Откровение о предопределении не устраняет человеческой свободы, но помещает ее в иной контекст, освобождает от искажений падшего мышления. Подобно тому как великий композитор не уничтожает индивидуальности инструментов, но вписывает их в гармонию симфонии, так и Божественное избрание не отменяет уникальности человеческой личности, но включает ее в величественный замысел вселенского искупления.
Кажущееся противоречие между предопределением и свободой возникает из ограниченности человеческого восприятия. Как глаз не может одновременно зафиксировать все точки на окружности, но должен перемещаться от одной к другой, так и разум не способен охватить одним взглядом полноту Божественной истины. Он видит то предопределение, то свободу, но не может созерцать их в том совершенном единстве, в котором они пребывают в небесных сферах.
Подлинная свобода расцветает не в бесплодных песках человеческой автономии, но в плодородной долине Божественного избрания. Она обретается не в иллюзорной независимости от высшей воли, но в радостном согласии с ней. Как река, нашедшая свое русло, обретает силу и стремительность, так и человеческая свобода достигает своей полноты, когда входит в предначертанный ей путь.

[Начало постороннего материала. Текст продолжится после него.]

-- ==== Sys2Proof/Machine/HoldStore.lean ====
section
/-! DEFINITION. The Hold Store Controller (06 section 6.6): the counts of the pool, pages taken and taken back, the low mark,
a side discarded, and the page need of a sheet. -/

namespace Sys2Proof.Machine

/-- P_total of the part. -/
def HoldStore.total (h : HoldStore) : Nat := h.dram.pages

/-- Free pages: the free list less the reservation total (06 Table 6-7, note b). -/
def HoldStore.freePages (h : HoldStore) : Nat := h.free.length - h.reserved

/-- The below-mark condition brought up to date; EVT.SPACE when it turns from no to yes (R125). -/
def State.refreshMark (s : State) : State :=
  let b := decide (s.hold.freePages < s.hold.lowMark)
  let t := s.setHold { s.hold with below := b }
  if b && !s.hold.below then t.setEvent .space else t

/-- Pages go back to the tail of the free list and a reservation to the free pages (R124). -/
def State.takeBack (s : State) (pages : List Nat) (reserve : Nat) : State :=
  (s.setHold { s.hold with free := s.hold.free ++ pages, reserved := s.hold.reserved - reserve }).refreshMark

/-- A grant moves a need from the free pages into the reservation total (R122, R123). -/
def State.reserve (s : State) (need : Nat) : State :=
  (s.setHold { s.hold with reserved := s.hold.reserved + need }).refreshMark

/-- A taken side becomes DISCARDED and holds nothing; a NOT_TAKEN side stays so (R55, log 33). -/
def SideRecord.discarded (x : SideRecord) : SideRecord :=
  if x.capture = .notTaken then x
  else { x with capture := .discarded, pages := [], reserve := 0, image := [], windowStart := .idle, windowEnd := .idle }

/-- A Capture Unit that captures for a record ends the capture at once when the side is DISCARDED (R124). -/
def CaptureUnit.endFor (u : CaptureUnit) (id : Nat) : CaptureUnit :=
  match u.activity with
  | .idle => u
  | .capturing i _ =>
    if i = id then { u with activity := .idle, packetWait := false, expected := u.trigger } else u

/-- A record with both sides DISCARDED. -/
def SheetRecord.discardSides (r : SheetRecord) : SheetRecord :=
  { r with front := r.front.discarded, back := r.back.discarded }

/-- The pages that a record's sides hold, FRONT before BACK (log 39). -/
def SheetRecord.pages (r : SheetRecord) : List Nat := r.front.pages ++ r.back.pages

/-- The reservation that a record's sides still carry. -/
def SheetRecord.reserve (r : SheetRecord) : Nat := r.front.reserve + r.back.reserve

/-- The captures for a record end on both sides. -/
def Transport.endCaptures (x : Transport) (id : Nat) : Transport :=
  { x with front := x.front.endFor id, back := x.back.endFor id }

/-- The format of a side under a profile. -/
def Profile.format (p : Profile) : Side → Format
  | .front => p.formatFront
  | .back => p.formatBack

/-- The largest stored line of a format (R115). -/
def lineMax (f : Format) (width : Nat) : Nat :=
  match f with
  | .colour => 3 * width + 2
  | .grey => width + 2
  | .greyRun => width + 2

/-- The profile takes a side: BACK only with a back camera (R108). -/
def takesSide (p : Profile) (backCamera : Bool) : Side → Bool
  | .front => p.sides != .back
  | .back => p.sides != .front && backCamera

/-- The page need of one side, capped at half the store; 0 for a side not taken (R121). -/
def sideNeed (p : Profile) (u : Setup) (total : Nat) (sd : Side) : Nat :=
  if takesSide p u.backCamera sd then
    min (total / 2) ((p.reserveLines * lineMax (p.format sd) u.width + 65535) / 65536)
  else 0

/-- The page need of a sheet (R121). -/
def sheetNeed (p : Profile) (u : Setup) (total : Nat) : Nat := sideNeed p u total .front + sideNeed p u total .back

/-- A line's bytes are stored at the end of a side's image, taking a page when it does not fit: from the reservation, else
from the free pages, else the side is CLIPPED and nothing of the line is written (R120). -/
def State.storeLine (s : State) (x : SideRecord) (line : List Byte) : State × SideRecord :=
  if x.clipped then (s, x)
  else if x.image.length + line.length ≤ 65536 * x.pages.length then (s, { x with image := x.image ++ line })
  else
    match s.hold.free with
    | [] => (s, { x with clipped := true })
    | page :: rest =>
      if 0 < x.reserve then
        (s.setHold { s.hold with free := rest, reserved := s.hold.reserved - 1 },
          { x with image := x.image ++ line, pages := x.pages ++ [page], reserve := x.reserve - 1 })
      else if 0 < s.hold.freePages then
        ((s.setHold { s.hold with free := rest }).refreshMark,
          { x with image := x.image ++ line, pages := x.pages ++ [page] })
      else (s, { x with clipped := true })

end Sys2Proof.Machine
end

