-- ==== Sys2Proof/Machine/Core.lean ====
section
/-! DEFINITION. The machine as the host names it: states, stops, the step and the state after reset. -/

def Sys2Proof.core : Host.Core :=
  { State := Sys2Proof.Machine.State, Fault := Sys2Proof.Machine.Fault, Refusal := Sys2Proof.Machine.Refusal,
    step := Sys2Proof.Machine.step, reset := Sys2Proof.Machine.State.reset }
end

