/-- The route decision (R126, R127, R174; 07 Table 7-2, 10 Table 10-4). A COMPLETE side is dropped by a blank-drop, else by the
divider images option, else sent to lane 0 for a REVIEW standing, else by the first entry of the route table whose fields all
match it: dropped, sent to the lane named, or, that lane being UNUSED, to lane 0 with NO_ROUTE, as is a side that no entry
matches. An entry with an action that is not known matches nothing. The entries are the bytes of the route table in order. -/
def Obligations.RouteDecision : Prop :=
  (∀ (p : Profile) (routes : List RouteEntry) (unused : LaneNo → Bool) (r : SheetRecord) (st : Standing) (sd : Side),
    let d := routeSide p routes unused r st sd
    let blank := (r.side sd).blank = some true
    let divider := ∃ k, r.markResult = .divider k
    let searched := ¬(blank ∧ p.blankDrop = true) ∧ ¬(divider ∧ p.dividerDrop = true) ∧ st ≠ .review
    let hit := fun e : RouteEntry =>
      (e.group = 255 ∨ e.group = p.group) ∧
      (e.side = 255 ∨ (sd = .front ∧ e.side = 0) ∨ (sd = .back ∧ e.side = 1)) ∧
      (e.standing = 255 ∨ (st = .clean ∧ e.standing = 0) ∨ (st = .flagged ∧ e.standing = 1) ∨
        (st = .accepted ∧ e.standing = 2)) ∧
      (e.blank = 255 ∨ (¬blank ∧ e.blank = 0) ∨ (blank ∧ e.blank = 1)) ∧
      (e.divider = 255 ∨ (¬divider ∧ e.divider = 0) ∨ (divider ∧ e.divider = 1)) ∧
      ((1 ≤ e.action ∧ e.action ≤ 7) ∨ e.action = 128)
    (blank → p.blankDrop = true → d = .dropped true) ∧
    (¬(blank ∧ p.blankDrop = true) → divider → p.dividerDrop = true → d = .dropped false) ∧
    (¬(blank ∧ p.blankDrop = true) → ¬(divider ∧ p.dividerDrop = true) → st = .review → d = .sent 0 false) ∧
    (searched → (∀ e ∈ routes, ¬hit e) → d = .sent 0 true) ∧
    (searched → ∀ before e after, routes = before ++ e :: after → (∀ q ∈ before, ¬hit q) → hit e →
      (e.action = 128 → d = .dropped false) ∧
      ∀ n : LaneNo, n.val = e.action → d = if unused n then .sent 0 true else .sent n false)) ∧
  ∀ b : List Byte, (parseRoutes b).length = field b 0 1 ∧ ∀ i e, (parseRoutes b)[i]? = some e →
    e.group = field b (64 + 8 * i) 1 ∧ e.side = field b (65 + 8 * i) 1 ∧ e.standing = field b (66 + 8 * i) 1 ∧
    e.blank = field b (67 + 8 * i) 1 ∧ e.divider = field b (68 + 8 * i) 1 ∧ e.action = field b (69 + 8 * i) 1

Вечность предшествует времени не только хронологически, но и онтологически. В безмолвных глубинах предвечного совета уже начертан тот узор, который лишь постепенно проявляется на полотне истории. Человеческая свобода не творит этот узор, но воплощает его, не изобретает, но обнаруживает, не созидает из ничего, но выявляет уже сущее в Божественном замысле.
Пагубное заблуждение падшего разума – видеть в свободе способность противостоять предвечному избранию, словно тварь может что-то добавить к совершенству Творца или что-то отнять от полноты Его определений. Подлинная свобода не в противлении, но в совпадении; не в противостоянии, но в согласовании; не в отрицании, но в утверждении того, что уже запечатлено в Книге Жизни Агнца.
В верховьях священной реки откровения, где Божественные тайны еще не разделены человеческими категориями, предопределение и свобода предстают как единая истина. Там нет двух потоков, но один, берущий начало в непостижимой глубине Троицы и изливающийся в историю двумя руслами, которые человеческий разум воспринимает как отдельные реки. Но в истоке они едины, как едины воля Отца и послушание Сына в предвечном замысле искупления.